_PROVIDED DATA_
/-- R291: the places in the order of sending that new flits take. -/
def State.placed (s : State) (l : List Flit) : List Flit :=
  let n := (s.flits.map (fun f => f.ord)).foldl max 0
  l.zipIdx.map (fun x => { x.1 with ord := n + 1 + x.2 })

/-- R289, R291: flits come up in the order in which they are listed, each at its source. -/
def State.sendOut (s : State) (l : List Flit) : State :=
  { s with traffic := s.traffic ++ (s.placed l).map (fun f => (f.src, f)) }

/-- R289: bytes go from one package to another on a virtual channel; within a package they take no link. -/
def State.carry (s : State) (vc : Nat) (k : FlitKind) (src dst addr : Nat) (bs : List Byte) : State :=
  if src = dst then s else s.sendOut (flitsOf vc k src dst addr bs)

/-- R194: what a package wrote goes from the home of a control line to its mirror. -/
def State.carryMirror (s : State) (owner src dst addr : Nat) (bs : List Byte) : State :=
  if src = dst then s else s.sendOut ((flitsOf 4 .data src dst addr bs).map (fun f => { f with owner := some owner }))

/-- R290, R292: whether flits of a command's chunk are on their way; those to or from a lost package are gone. -/
def State.flying (s : State) (inst : Nat) : Bool :=
  s.flits.any (fun f => f.cmd == some inst && !(s.lost.contains f.src) && !(s.lost.contains f.dst))

/-- R290: the flits that `t` has to send beyond those of `s`, as those of a command's chunk. -/
def State.flitsFor (s t : State) (inst : Nat) : List (Nat × Flit) :=
  (t.traffic.drop s.traffic.length).map (fun x => (x.1, { x.2 with cmd := some inst }))

/-- R178, R290: what a command does at once. Where it sends flits to other packages these go out first, and it comes about, with
what it reads and writes there, when all of them have been accepted (DESIGN CHOICE, notes/assumptions/9.md). -/
def State.overLinks (s : State) (c : Cmd) (go : State → State) : State :=
  let t := go s
  let new := s.flitsFor t c.inst
  if c.sent then ({ t with traffic := s.traffic } : State).modCmd c.inst (fun d => { d with sent := false })
  else if new.isEmpty then t
  else ({ s with traffic := s.traffic ++ new } : State).modCmd c.inst (fun d => { d with sent := true })

/-- R289: the virtual channels of the requests to a space and of the answers: VC0 and VC1 for control space, VC2 for tensor bulk
and VC4 for its replies. -/
def Space.channels (sp : Space) : Nat × Nat :=
  match sp with
  | .ctl => (0, 1)
  | .ten => (2, 4)

/-- R194, R289: bytes that have come to the home of a control line go on to its mirror, on VC4 as what is written back does, and
are acknowledged on VC1 (DESIGN CHOICE, notes/assumptions/18.md). -/
def State.mirrored (s : State) (pkg pa : Nat) (bs : List Byte) : State :=
  match s.pkg? (s.homeAt .ctl pa) with
  | some p => (s.carryMirror pkg p.num p.mirror pa bs).carry 1 .response p.mirror p.num pa []
  | none => s

/-- R194: bytes that a package sent to an address and that are to be mirrored. -/
def State.mirroredAt (s : State) (sp : Space) (pkg pa : Nat) (bs : List Byte) : State :=
  if bs.isEmpty || sp == .ten then s else s.mirrored pkg pa bs

/-- R194, R289: a package's request to the home of an address, and the answer. -/
def State.exchange (s : State) (sp : Space) (pkg pa : Nat) (sent got : List Byte) : State :=
  let k : FlitKind := match sp with
    | .ctl => .request
    | .ten => if sent.isEmpty then .request else .data
  ((s.carry sp.channels.1 k pkg (s.homeAt sp pa) pa sent).mirroredAt sp pkg pa sent).carry sp.channels.2 .response (s.homeAt sp pa) pkg
    pa got

/-- R175, R194, R289: an atomic on `n` bytes goes to the home of its address, on VC3 where that is tensor space, and is answered
once the mirror of a control line holds what the home holds. -/
def State.atomicTo (s : State) (sp : Space) (pkg pa n : Nat) (sent got : List Byte) : State :=
  let vc : Nat := match sp with
    | .ctl => 0
    | .ten => 3
  ((s.carry vc .atomic pkg (s.homeAt sp pa) pa sent).mirroredAt sp pkg pa (Memory.readN s.ctl pa n)).carry sp.channels.2 .response
    (s.homeAt sp pa) pkg pa got

/-- R289: coherence on VC1: the home of a control line asks a package about its copies, and is answered, with the bytes that it
owes. -/
def State.probe (s : State) (pkg line : Nat) (owed : List Byte) : State :=
  (s.carry 1 .request (s.homeAt .ctl (128 * line)) pkg (128 * line) []).carry 1 .response pkg (s.homeAt .ctl (128 * line))
    (128 * line) owed

/-- R185: whether the bytes that a copy holds are still to be written home. -/
def HardCopy.owes (c : HardCopy) : Bool := c.st == .m || c.st == .o

/-- R187, R189, R193, R289: the bytes that copies of a package owe go home on VC4. -/
def State.hardHome (s : State) (pkg : Nat) (l : List HardCopy) : State :=
  (l.filter HardCopy.owes).foldl (fun s c =>
    let bs := Memory.readN s.ctl (128 * c.line) 128
    (s.carry 4 .data pkg (s.homeAt .ctl (128 * c.line)) (128 * c.line) bs).mirrored pkg (128 * c.line) bs) s

/-- R187, R193: those copies of a package leave, what they owe written home. -/
def State.hardDrop (s : State) (pkg : Nat) (goes : HardCopy → Bool) : State :=
  (s.hardHome pkg (((s.pkg? pkg).map (fun p => p.hard.filter goes)).getD [])).modPkg pkg (fun p =>
    { p with hard := p.hard.filter (fun c => !goes c) })

/-- R289, R291, R292: what the MP of a package agrees on with those of the other members of its domain goes over VC5. -/
def State.agree (s : State) (pkg : Nat) : State :=
  (s.pkgs.filter (fun q => q.formed)).foldl (fun s q => s.carry 5 .request pkg q.num 0 []) s

/-- R18: bytes of tensor space that back each package's window. -/
def tensorBacked : Nat := 496 * 2 ^ 30

/-- R134, R18: a tensor physical address that is backed. -/
def State.tenPaOk (s : State) (pa : Nat) : Bool := s.inDomain (pa / 2 ^ 40) && pa % 2 ^ 40 < tensorBacked

/-- The memory of a space. -/
def State.mem (s : State) (sp : Space) : Mem :=
  match sp with
  | .ctl => s.ctl
  | .ten => s.ten

def State.setMem (s : State) (sp : Space) (m : Mem) : State :=
  match sp with
  | .ctl => { s with ctl := m }
  | .ten => { s with ten := m }

def State.poison (s : State) (sp : Space) : List (Nat × Nat) :=
  match sp with
  | .ctl => s.ctlPoison
  | .ten => s.tenPoison

def State.setPoison (s : State) (sp : Space) (l : List (Nat × Nat)) : State :=
  match sp with
  | .ctl => { s with ctlPoison := l }
  | .ten => { s with tenPoison := l }

/-- R277: whether any byte of a range lies in a poisoned granule. -/
def State.isPoisoned (s : State) (sp : Space) (pa n : Nat) : Bool :=
  (s.poison sp).any (fun x => decide (pa < 4 * x.2) && decide (4 * x.1 < pa + n))

/-- R277: the 32 granules of a line poisoned. -/
def State.poisonLine (s : State) (sp : Space) (line : Nat) : State :=
  s.setPoison sp (rangesAdd (32 * line) (32 * line + 32) (s.poison sp))

/-! ### The page walk (R268) -/

/-- What a walk finds. -/
inductive Walk where
  /-- a leaf that passed the checks of R133, its size, and where it stands in control memory -/
  | leaf (e : DW) (size : PgSize) (at_ : Nat)
  /-- an INVALID entry, with its level and its place -/
  | invalid (level at_ : Nat)
  /-- a cause found in the walk, with its level -/
  | bad (cause level : Nat)
  /-- an entry whose lost home is still being promoted (R293) -/
  | lost (pkg : Nat)
deriving DecidableEq, Repr

/-- A level of R268: its number in DETAIL, the shift and width of its index, and the size of a leaf there. -/
structure Level where
  num : Nat
  shift : Nat
  width : Nat
  leaf : Option PgSize
deriving DecidableEq, Repr

/-- R268: levels L0 to L3. -/
def ctlLevels : List Level :=
  [⟨1, 35, 13, some .g32⟩, ⟨2, 29, 6, some .m512⟩, ⟨3, 21, 8, some .m2⟩, ⟨4, 16, 5, some .k64⟩]

/-- R268: level T and below. -/
def tenLevels : List Level := ⟨0, 48, 8, none⟩ :: ctlLevels

/-- R133: the physical address a leaf maps its page to. -/
def leafPa (e : DW) : Nat := (e.extractLsb' 16 34).toNat * 65536
/-- R133: ST. -/
def leafSt (e : DW) : Nat := (e.extractLsb' 0 2).toNat
/-- R133: COH. -/
def leafCoh (e : DW) : Nat := (e.extractLsb' 4 2).toNat
/-- R133: W. -/
def leafW (e : DW) : Bool := e.getLsbD 6
/-- R133: X. -/
def leafX (e : DW) : Bool := e.getLsbD 7
/-- R133: TIDX. -/
def leafTidx (e : DW) : Nat := (e.extractLsb' 56 8).toNat

/-- R133: the checks of a leaf that is not INVALID, for a page of this space and size. -/
def leafOk (sp : Space) (size : PgSize) (e : DW) : Bool :=
  leafSt e != 3 && (e.extractLsb' 2 2).toNat == size.code && e.extractLsb' 8 8 == 0 && e.extractLsb' 50 6 == 0 &&
  (leafTidx e == 0 || leafSt e == 2) && leafPa e % 2 ^ size.log2 == 0 && (sp == .ctl || leafCoh e == 0)

/-- R268: the walk from a table, level by level. A table that its entry's address does not align is read from that address on
(DESIGN CHOICE, notes/assumptions/108.md). -/
def State.walkFrom (s : State) (sp : Space) (va : Nat) : List Level → Nat → Walk
  | [], _ => .bad Cause.access 4
  | lv :: rest, base =>
    let at_ := base + 8 * (va / 2 ^ lv.shift % 2 ^ lv.width)
    if !s.ctlPaOk at_ then .bad Cause.access lv.num
    else if s.promoting.contains (at_ / 2 ^ 33) then .lost (at_ / 2 ^ 33)
    else if s.isPoisoned .ctl at_ 8 then .bad Cause.poison lv.num
    else
      let e : DW := BitVec.ofNat 64 (leNat (Memory.readN s.ctl at_ 8))
      if leafSt e = 0 then .invalid lv.num at_
      else if leafSt e = 3 && !rest.isEmpty then
        if e.extractLsb' 2 6 != 0 || e.extractLsb' 50 14 != 0 then .bad Cause.access lv.num
        else s.walkFrom sp va rest ((e.extractLsb' 8 42).toNat * 256)
      else
        match lv.leaf with
        | none => .bad Cause.access lv.num
        | some size => if leafOk sp size e then .leaf e size at_ else .bad Cause.access lv.num

/-- R268: where the entries stand that a walk from a table reads. -/
def State.walkAts (s : State) (va : Nat) : List Level → Nat → List Nat
  | [], _ => []
  | lv :: rest, base =>
    let at_ := base + 8 * (va / 2 ^ lv.shift % 2 ^ lv.width)
    let e : DW := BitVec.ofNat 64 (leNat (Memory.readN s.ctl at_ 8))
    at_ :: (if leafSt e = 3 then s.walkAts va rest ((e.extractLsb' 8 42).toNat * 256) else [])

/-- R306: whether code pages share bytes. -/
def CodePage.meets (p q : CodePage) : Bool :=
  p.place == q.place && decide (p.base < q.base + q.size) && decide (q.base < p.base + p.size)

/-- How long the log of writes was when one of these 8-byte entries was last written. -/
def State.lastWritten (s : State) (ats : List Nat) : Nat :=
  (s.wlog.dropWhile (fun x => !(decide (x.place = .ctl) && ats.any (fun a => decide (x.lo < a + 8) && decide (a < x.hi))))).length

/-- Bytes of control memory as they stood before a write. -/
def Wrote.before (x : Wrote) (at_ : Nat) (bs : List Byte) : List Byte :=
  if x.place ≠ .ctl then bs
  else bs.zipIdx.map (fun y => if x.lo ≤ at_ + y.2 then x.old.getD (at_ + y.2 - x.lo) y.1 else y.1)

/-- R306: whether the page that the leaf of a code page mapped has been written, while it mapped it, since the log of writes was
`mark` long. -/
def State.wroteMapped (s : State) (mark : Nat) (q : CodePage) : Bool :=
  ((s.wlog.take (s.wlog.length - mark)).foldl (fun acc x =>
    let bs := x.before q.leaf acc.1
    let e : DW := BitVec.ofNat 64 (leNat bs)
    (bs, acc.2 || leafSt e == 1 && x.place == q.place && decide (x.lo < leafPa e + q.size) && decide (leafPa e < x.hi)))
    (Memory.readN s.ctl q.leaf 8, false)).2

/-- R306: the code pages of a launch that were written while it ran; of a page that its leaf maps no longer, before the leaf
changed. -/
def State.spoils (s : State) (l : Launch) : List CodePage :=
  l.codePages.filter (fun q =>
    let e : DW := BitVec.ofNat 64 (leNat (Memory.readN s.ctl q.leaf 8))
    let till := if leafSt e = 1 && leafPa e == q.base then s.wlog.length else s.lastWritten [q.leaf]
    s.wroteBetween q.since till q.place q.base q.size || s.wroteMapped l.mark q)

/-- R306: a launch that ends leaves what it found written of its code pages. -/
def State.spoilBy (s : State) (l : Launch) : State := { s with spoiled := s.spoils l ++ s.spoiled }

/-- R268, R269: the tables below the root that a walk passes through: level, prefix of the address and base. -/
def State.walkTables (s : State) (va : Nat) : List Level → Nat → List (Nat × Nat × Nat)
  | lv :: nx :: rest, base =>
    let at_ := base + 8 * (va / 2 ^ lv.shift % 2 ^ lv.width)
    let e : DW := BitVec.ofNat 64 (leNat (Memory.readN s.ctl at_ 8))
    if s.ctlPaOk at_ && !s.isPoisoned .ctl at_ 8 && leafSt e == 3 && e.extractLsb' 2 6 == 0 && e.extractLsb' 50 14 == 0 then
      let b := (e.extractLsb' 8 42).toNat * 256
      (nx.num, va / 2 ^ lv.shift, b) :: s.walkTables va (nx :: rest) b
    else []
  | _, _ => []

/-! ### Who accesses -/

/-- The agent that an access acts for: its package, VF, address space, and the caches it goes through. -/
structure Who where
  pkg : Nat
  vf : Nat
  asid : Nat
  croot : Nat
  troot : Nat
  /-- TLBs, nearest first -/
  tlbs : List TlbAt
  /-- the core whose L1 holds its lines; none for an engine -/
  core : Option Nat
  cc : Bool
  /-- a control core in supervisor state (R136, R271) -/
  supervisor : Bool
  crew : Nat
  gang : Nat
deriving DecidableEq, Repr

/-! ### Coherence domains (R192) -/

/-- R192: a coherence domain. -/
inductive Dom where
  | control
  | tenant (t : Nat)
  | alone (pkg vf : Nat)
deriving DecidableEq, Repr

/-- R163, R192: the domain of a VF; 0x80 stands for the control cores. -/
def State.domain (s : State) (pkg vf : Nat) : Dom :=
  if vf ≥ 128 then .control
  else if (s.vf pkg vf).tenant = 0 then .alone pkg vf else .tenant (s.vf pkg vf).tenant.toNat

/-- Whether a HARD copy would be probed by a request: a write probes every copy, a read those that own the line. -/
def HardCopy.probed (c : HardCopy) (write : Bool) : Bool := write || c.st != .sh

/-- R185, R192: whether an access to a HARD or a PRIVATE line needs a probe to a copy held in another domain. -/
def State.isolated (s : State) (w : Who) (line : Nat) (write : Bool) : Bool :=
  let d := s.domain w.pkg w.vf
  s.pkgs.any (fun p => p.hard.any (fun c =>
    c.line == line && c.probed write && !(p.num == w.pkg && some c.core == w.core) && s.domain p.num c.vf != d))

_EXERCISE_
Using the listing above, return word for word each line from the one that has "inductive Dom where" through the one that has "def HardCopy.probed (c", and no line outside that range.

_EXPECTED ANSWER_
inductive Dom where
  | control
  | tenant (t : Nat)
  | alone (pkg vf : Nat)
deriving DecidableEq, Repr

/-- R163, R192: the domain of a VF; 0x80 stands for the control cores. -/
def State.domain (s : State) (pkg vf : Nat) : Dom :=
  if vf ≥ 128 then .control
  else if (s.vf pkg vf).tenant = 0 then .alone pkg vf else .tenant (s.vf pkg vf).tenant.toNat

/-- Whether a HARD copy would be probed by a request: a write probes every copy, a read those that own the line. -/
def HardCopy.probed (c : HardCopy) (write : Bool) : Bool := write || c.st != .sh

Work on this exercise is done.